ACTIVITY: Going line by line through the material below, tally those that contain the word "LaneCount" and give the count by itself.

DATA FOR THIS TASK:
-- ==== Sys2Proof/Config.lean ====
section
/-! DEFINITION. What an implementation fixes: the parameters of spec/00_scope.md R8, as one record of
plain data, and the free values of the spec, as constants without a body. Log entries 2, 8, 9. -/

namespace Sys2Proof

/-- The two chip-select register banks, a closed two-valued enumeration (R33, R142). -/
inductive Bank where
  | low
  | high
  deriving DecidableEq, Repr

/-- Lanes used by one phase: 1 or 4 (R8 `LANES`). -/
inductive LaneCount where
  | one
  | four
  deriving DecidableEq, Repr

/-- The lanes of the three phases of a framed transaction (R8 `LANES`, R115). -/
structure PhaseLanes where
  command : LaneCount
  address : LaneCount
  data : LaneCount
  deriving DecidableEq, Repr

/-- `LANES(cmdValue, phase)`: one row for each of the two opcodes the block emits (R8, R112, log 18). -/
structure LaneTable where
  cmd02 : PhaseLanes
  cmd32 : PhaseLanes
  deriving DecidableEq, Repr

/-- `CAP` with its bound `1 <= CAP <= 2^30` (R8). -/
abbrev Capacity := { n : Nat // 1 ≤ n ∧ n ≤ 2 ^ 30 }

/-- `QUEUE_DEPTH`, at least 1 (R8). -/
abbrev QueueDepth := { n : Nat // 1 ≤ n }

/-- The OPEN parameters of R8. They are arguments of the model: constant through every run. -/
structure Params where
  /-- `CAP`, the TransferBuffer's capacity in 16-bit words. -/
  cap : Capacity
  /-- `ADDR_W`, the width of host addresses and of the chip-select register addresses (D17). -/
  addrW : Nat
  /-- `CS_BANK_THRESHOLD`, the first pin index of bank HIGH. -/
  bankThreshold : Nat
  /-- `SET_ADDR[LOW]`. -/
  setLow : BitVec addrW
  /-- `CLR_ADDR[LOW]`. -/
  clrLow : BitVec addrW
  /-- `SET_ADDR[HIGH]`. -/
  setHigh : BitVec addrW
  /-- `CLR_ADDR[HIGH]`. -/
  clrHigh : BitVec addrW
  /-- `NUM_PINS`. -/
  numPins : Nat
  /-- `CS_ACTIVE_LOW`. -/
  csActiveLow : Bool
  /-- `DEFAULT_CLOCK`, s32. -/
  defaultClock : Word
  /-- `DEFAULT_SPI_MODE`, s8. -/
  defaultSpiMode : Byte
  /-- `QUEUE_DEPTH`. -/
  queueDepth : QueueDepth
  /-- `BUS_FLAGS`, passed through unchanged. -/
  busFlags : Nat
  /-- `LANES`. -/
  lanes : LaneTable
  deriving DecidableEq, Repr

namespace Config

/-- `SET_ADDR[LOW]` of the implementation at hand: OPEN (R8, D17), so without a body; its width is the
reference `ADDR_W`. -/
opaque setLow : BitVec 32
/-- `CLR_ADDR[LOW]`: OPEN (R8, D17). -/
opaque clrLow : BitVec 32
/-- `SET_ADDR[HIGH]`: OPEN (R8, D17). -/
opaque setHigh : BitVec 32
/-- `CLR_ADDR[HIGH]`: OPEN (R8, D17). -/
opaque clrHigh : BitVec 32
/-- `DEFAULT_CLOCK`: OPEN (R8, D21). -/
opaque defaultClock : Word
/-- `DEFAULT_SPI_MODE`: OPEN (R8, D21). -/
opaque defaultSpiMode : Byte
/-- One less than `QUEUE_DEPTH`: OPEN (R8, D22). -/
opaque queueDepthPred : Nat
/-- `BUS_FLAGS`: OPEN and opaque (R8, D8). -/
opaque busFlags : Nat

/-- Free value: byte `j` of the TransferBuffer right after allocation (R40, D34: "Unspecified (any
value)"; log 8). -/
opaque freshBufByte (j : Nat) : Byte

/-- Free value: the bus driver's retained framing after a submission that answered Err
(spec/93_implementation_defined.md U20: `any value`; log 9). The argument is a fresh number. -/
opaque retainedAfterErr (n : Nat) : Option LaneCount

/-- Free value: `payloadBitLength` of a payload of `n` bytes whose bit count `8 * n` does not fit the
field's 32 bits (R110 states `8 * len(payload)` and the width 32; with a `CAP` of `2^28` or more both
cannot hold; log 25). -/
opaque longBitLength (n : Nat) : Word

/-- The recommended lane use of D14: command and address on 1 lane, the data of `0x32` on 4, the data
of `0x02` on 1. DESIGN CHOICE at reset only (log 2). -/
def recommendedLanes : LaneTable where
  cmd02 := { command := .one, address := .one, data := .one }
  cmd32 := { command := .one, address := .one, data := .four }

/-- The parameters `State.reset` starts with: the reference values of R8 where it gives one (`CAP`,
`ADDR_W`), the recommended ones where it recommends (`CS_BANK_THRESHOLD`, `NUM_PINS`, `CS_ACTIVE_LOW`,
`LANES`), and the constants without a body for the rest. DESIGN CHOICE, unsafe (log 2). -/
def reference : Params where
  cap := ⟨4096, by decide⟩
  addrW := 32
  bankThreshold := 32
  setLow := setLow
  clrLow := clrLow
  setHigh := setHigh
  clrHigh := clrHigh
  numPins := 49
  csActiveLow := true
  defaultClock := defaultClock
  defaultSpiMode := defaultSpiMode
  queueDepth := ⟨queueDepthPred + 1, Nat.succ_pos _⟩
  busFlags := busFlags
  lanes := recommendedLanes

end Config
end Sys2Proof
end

...

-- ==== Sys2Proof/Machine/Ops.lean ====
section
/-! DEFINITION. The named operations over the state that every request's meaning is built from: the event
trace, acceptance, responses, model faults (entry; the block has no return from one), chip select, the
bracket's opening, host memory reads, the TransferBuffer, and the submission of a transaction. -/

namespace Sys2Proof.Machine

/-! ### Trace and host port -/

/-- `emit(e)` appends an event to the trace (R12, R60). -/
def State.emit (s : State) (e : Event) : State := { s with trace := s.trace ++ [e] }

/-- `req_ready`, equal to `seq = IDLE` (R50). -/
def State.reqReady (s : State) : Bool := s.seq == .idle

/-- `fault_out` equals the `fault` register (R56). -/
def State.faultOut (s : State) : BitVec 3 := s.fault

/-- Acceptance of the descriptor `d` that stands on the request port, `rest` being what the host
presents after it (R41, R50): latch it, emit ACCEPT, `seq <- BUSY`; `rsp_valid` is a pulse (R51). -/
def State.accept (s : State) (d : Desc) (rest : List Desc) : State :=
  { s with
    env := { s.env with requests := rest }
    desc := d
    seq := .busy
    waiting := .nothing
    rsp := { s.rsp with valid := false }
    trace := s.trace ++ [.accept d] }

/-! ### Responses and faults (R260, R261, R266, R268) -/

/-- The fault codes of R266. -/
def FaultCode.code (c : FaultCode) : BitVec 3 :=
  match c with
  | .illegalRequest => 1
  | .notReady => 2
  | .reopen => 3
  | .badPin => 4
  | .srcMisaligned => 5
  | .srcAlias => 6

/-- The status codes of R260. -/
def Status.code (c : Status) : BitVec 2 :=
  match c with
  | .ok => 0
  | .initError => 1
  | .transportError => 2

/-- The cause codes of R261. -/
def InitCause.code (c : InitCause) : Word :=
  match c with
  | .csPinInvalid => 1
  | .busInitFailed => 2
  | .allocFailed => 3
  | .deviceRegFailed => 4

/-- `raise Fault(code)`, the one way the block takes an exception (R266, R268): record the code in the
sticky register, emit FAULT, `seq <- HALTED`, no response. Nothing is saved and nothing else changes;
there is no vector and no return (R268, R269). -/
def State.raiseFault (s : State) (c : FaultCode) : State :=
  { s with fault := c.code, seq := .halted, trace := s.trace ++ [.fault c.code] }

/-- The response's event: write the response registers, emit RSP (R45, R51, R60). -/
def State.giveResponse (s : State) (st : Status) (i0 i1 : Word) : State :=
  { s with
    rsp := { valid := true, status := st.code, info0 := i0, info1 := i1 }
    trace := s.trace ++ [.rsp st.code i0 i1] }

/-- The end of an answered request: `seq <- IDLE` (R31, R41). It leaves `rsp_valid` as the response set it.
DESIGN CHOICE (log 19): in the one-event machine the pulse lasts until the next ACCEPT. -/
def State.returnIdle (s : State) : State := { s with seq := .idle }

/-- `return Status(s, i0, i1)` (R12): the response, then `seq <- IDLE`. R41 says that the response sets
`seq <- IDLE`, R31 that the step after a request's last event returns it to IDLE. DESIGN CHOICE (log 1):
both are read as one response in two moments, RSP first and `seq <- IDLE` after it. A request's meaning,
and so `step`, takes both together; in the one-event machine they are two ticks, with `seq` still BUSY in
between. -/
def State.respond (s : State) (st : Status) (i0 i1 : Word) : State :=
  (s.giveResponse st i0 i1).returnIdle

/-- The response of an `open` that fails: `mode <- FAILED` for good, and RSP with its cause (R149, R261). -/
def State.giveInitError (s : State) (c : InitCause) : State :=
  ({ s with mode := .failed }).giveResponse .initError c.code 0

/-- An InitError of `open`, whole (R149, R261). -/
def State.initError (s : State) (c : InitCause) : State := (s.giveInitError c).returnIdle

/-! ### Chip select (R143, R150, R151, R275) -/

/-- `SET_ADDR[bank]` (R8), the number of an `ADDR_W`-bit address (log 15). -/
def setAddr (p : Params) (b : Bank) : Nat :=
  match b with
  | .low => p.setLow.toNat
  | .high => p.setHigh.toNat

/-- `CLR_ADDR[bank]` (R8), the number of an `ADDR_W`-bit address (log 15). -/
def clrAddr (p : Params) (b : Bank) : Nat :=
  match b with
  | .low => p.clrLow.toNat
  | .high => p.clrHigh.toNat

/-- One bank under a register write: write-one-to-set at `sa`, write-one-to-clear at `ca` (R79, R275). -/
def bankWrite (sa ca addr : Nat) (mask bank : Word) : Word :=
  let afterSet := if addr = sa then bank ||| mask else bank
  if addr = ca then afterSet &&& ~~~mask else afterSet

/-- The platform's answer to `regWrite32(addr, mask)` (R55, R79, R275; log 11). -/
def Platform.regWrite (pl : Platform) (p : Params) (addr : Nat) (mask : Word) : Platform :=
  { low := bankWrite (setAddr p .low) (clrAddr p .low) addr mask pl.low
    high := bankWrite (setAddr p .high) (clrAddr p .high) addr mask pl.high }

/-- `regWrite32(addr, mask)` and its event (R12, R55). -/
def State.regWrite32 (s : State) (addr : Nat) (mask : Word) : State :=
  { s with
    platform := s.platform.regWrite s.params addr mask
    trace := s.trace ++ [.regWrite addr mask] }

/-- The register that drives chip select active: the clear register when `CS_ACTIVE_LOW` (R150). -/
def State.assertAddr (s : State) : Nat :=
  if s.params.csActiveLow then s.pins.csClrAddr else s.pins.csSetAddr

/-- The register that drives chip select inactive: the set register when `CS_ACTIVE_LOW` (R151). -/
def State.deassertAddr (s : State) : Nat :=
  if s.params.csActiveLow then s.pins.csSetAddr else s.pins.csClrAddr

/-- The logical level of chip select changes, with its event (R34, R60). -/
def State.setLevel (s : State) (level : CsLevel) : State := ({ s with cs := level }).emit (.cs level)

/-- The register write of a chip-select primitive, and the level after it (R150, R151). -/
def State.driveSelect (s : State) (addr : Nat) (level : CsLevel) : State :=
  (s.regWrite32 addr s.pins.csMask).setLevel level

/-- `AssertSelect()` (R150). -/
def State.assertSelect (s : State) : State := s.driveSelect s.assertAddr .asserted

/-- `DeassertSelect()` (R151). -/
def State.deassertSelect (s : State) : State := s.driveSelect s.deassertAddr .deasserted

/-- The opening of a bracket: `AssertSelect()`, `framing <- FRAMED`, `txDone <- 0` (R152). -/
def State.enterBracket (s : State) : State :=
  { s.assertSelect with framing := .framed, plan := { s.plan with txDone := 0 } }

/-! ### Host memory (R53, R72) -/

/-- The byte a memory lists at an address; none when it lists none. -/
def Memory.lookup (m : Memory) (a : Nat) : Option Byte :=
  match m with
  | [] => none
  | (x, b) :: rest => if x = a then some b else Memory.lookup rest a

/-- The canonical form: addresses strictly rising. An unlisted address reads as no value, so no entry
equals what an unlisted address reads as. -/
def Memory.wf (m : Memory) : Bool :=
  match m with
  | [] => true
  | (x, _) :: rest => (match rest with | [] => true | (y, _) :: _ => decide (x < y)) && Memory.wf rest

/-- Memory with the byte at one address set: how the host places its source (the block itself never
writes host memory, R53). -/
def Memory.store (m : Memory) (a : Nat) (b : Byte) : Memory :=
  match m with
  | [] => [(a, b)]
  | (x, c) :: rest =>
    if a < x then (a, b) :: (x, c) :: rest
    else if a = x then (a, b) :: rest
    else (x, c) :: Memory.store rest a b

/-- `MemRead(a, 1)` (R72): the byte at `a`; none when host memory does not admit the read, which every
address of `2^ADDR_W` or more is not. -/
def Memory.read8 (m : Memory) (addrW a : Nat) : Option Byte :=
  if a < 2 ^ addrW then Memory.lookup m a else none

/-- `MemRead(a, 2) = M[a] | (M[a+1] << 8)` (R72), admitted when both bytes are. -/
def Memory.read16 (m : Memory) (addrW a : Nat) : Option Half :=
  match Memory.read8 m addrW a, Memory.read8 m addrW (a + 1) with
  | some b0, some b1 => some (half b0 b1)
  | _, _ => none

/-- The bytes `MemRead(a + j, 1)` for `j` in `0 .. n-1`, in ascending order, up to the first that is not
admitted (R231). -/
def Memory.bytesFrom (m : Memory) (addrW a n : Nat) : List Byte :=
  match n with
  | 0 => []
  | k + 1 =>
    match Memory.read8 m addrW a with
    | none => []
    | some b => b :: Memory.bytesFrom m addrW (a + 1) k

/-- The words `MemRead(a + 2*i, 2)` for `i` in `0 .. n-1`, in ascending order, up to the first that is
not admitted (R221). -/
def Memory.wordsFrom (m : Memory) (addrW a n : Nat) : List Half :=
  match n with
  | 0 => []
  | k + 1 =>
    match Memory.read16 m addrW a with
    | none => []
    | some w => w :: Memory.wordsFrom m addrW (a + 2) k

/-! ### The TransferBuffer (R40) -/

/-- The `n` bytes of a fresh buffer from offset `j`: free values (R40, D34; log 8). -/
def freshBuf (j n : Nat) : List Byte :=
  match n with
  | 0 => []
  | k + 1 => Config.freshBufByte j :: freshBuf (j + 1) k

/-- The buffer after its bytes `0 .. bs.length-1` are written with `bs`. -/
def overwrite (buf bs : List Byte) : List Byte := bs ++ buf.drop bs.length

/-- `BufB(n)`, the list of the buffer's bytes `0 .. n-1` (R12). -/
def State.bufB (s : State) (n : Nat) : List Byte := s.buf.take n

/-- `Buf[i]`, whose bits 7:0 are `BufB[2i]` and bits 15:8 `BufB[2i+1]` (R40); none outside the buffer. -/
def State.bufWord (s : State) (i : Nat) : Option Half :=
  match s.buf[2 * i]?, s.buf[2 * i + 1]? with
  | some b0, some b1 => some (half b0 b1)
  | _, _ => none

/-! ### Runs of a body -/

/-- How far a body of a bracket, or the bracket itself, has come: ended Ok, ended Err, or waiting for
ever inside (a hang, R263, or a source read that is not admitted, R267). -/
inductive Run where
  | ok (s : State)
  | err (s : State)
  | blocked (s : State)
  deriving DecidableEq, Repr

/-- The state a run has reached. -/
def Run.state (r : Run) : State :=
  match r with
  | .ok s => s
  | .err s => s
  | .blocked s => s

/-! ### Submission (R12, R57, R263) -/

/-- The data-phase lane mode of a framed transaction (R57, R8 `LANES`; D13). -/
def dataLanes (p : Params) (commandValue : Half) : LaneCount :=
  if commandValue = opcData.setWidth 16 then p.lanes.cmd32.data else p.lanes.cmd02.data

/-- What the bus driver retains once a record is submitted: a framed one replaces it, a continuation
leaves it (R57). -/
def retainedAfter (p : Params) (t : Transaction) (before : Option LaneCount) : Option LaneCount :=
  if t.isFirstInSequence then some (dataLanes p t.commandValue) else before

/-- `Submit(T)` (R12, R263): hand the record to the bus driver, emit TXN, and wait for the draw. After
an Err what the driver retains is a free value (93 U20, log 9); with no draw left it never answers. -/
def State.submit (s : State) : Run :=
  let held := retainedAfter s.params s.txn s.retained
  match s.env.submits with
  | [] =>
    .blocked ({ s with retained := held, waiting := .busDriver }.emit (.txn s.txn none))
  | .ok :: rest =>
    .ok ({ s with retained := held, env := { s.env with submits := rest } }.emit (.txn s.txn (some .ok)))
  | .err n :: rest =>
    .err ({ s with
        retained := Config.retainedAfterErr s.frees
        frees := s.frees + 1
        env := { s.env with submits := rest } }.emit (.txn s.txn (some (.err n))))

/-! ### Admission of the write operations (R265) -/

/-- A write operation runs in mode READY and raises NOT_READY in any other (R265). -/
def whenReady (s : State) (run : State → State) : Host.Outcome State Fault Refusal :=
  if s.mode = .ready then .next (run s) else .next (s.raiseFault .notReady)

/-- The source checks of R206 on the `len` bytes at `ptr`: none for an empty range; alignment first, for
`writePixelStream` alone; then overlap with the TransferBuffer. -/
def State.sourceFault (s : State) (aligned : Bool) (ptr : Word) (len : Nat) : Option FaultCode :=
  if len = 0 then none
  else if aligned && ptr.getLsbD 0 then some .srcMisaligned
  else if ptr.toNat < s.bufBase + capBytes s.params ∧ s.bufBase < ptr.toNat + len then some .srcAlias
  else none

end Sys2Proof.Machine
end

--

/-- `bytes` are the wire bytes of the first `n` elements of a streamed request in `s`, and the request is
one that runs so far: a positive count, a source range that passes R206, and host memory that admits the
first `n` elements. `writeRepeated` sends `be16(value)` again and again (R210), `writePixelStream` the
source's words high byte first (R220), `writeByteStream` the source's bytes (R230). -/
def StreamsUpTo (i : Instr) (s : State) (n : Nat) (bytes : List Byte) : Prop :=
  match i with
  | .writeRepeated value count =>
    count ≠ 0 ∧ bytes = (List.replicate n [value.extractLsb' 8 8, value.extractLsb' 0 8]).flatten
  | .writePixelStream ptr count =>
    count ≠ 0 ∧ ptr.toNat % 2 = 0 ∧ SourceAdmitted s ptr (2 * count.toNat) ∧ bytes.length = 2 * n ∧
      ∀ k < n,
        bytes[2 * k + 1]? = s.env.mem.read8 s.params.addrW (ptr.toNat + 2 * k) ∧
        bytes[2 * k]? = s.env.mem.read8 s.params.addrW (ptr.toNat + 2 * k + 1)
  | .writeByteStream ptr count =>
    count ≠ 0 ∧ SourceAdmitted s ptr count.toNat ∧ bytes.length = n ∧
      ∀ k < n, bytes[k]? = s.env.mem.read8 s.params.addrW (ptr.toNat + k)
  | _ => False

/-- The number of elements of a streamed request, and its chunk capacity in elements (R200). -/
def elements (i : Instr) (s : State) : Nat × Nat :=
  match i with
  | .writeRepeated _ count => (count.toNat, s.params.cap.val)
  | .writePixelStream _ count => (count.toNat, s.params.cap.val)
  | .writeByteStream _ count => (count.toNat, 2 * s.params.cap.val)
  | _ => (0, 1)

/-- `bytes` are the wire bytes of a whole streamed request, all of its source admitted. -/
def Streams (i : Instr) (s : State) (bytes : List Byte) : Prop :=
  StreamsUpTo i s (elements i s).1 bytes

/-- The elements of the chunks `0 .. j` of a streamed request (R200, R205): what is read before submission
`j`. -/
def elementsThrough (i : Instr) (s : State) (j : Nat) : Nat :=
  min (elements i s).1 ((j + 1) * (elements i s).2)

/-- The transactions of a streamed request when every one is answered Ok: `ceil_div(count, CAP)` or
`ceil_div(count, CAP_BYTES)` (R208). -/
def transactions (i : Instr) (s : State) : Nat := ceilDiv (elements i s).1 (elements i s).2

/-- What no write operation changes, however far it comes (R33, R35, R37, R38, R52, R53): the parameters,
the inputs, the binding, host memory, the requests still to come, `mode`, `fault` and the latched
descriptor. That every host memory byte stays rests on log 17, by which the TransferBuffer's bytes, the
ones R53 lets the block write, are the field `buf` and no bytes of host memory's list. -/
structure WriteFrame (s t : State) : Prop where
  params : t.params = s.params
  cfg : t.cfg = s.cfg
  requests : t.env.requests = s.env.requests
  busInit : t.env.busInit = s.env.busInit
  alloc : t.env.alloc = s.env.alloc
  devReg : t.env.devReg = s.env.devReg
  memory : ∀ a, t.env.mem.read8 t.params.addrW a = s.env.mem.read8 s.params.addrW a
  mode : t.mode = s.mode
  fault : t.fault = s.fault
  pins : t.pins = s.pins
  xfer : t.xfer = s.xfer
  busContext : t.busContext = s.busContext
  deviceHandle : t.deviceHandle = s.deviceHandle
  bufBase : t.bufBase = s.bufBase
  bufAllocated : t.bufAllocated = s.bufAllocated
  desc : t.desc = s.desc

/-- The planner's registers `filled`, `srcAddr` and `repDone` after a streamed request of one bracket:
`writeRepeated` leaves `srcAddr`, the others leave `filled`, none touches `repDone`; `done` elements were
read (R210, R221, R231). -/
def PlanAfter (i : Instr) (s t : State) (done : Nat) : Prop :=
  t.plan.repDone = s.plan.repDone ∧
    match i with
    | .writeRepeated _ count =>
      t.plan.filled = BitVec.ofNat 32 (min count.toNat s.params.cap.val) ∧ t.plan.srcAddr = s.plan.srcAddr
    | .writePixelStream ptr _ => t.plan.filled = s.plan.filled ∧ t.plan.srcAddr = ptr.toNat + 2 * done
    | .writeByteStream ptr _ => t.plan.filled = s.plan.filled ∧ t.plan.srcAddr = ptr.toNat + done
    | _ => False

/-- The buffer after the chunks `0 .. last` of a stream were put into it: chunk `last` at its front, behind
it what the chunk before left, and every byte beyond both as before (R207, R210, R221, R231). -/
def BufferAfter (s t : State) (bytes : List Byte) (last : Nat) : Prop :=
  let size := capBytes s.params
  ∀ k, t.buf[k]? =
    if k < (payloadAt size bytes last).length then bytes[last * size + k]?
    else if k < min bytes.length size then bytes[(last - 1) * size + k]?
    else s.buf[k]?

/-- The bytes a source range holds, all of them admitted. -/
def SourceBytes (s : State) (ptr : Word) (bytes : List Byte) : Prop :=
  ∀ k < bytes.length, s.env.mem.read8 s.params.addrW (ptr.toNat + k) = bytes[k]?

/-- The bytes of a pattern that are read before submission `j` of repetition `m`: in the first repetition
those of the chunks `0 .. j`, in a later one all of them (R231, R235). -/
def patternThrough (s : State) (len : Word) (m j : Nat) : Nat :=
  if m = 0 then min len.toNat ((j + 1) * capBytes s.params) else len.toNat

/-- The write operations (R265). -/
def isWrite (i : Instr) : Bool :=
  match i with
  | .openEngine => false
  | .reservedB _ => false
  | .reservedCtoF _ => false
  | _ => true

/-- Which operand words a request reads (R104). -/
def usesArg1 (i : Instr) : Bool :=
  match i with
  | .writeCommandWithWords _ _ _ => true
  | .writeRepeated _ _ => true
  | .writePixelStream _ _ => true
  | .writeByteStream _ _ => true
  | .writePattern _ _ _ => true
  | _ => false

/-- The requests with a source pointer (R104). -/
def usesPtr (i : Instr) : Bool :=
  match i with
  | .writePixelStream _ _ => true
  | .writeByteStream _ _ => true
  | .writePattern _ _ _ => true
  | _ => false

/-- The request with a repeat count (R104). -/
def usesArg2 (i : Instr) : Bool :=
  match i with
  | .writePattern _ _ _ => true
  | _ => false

RESPONSE TO THE EXERCISE: 7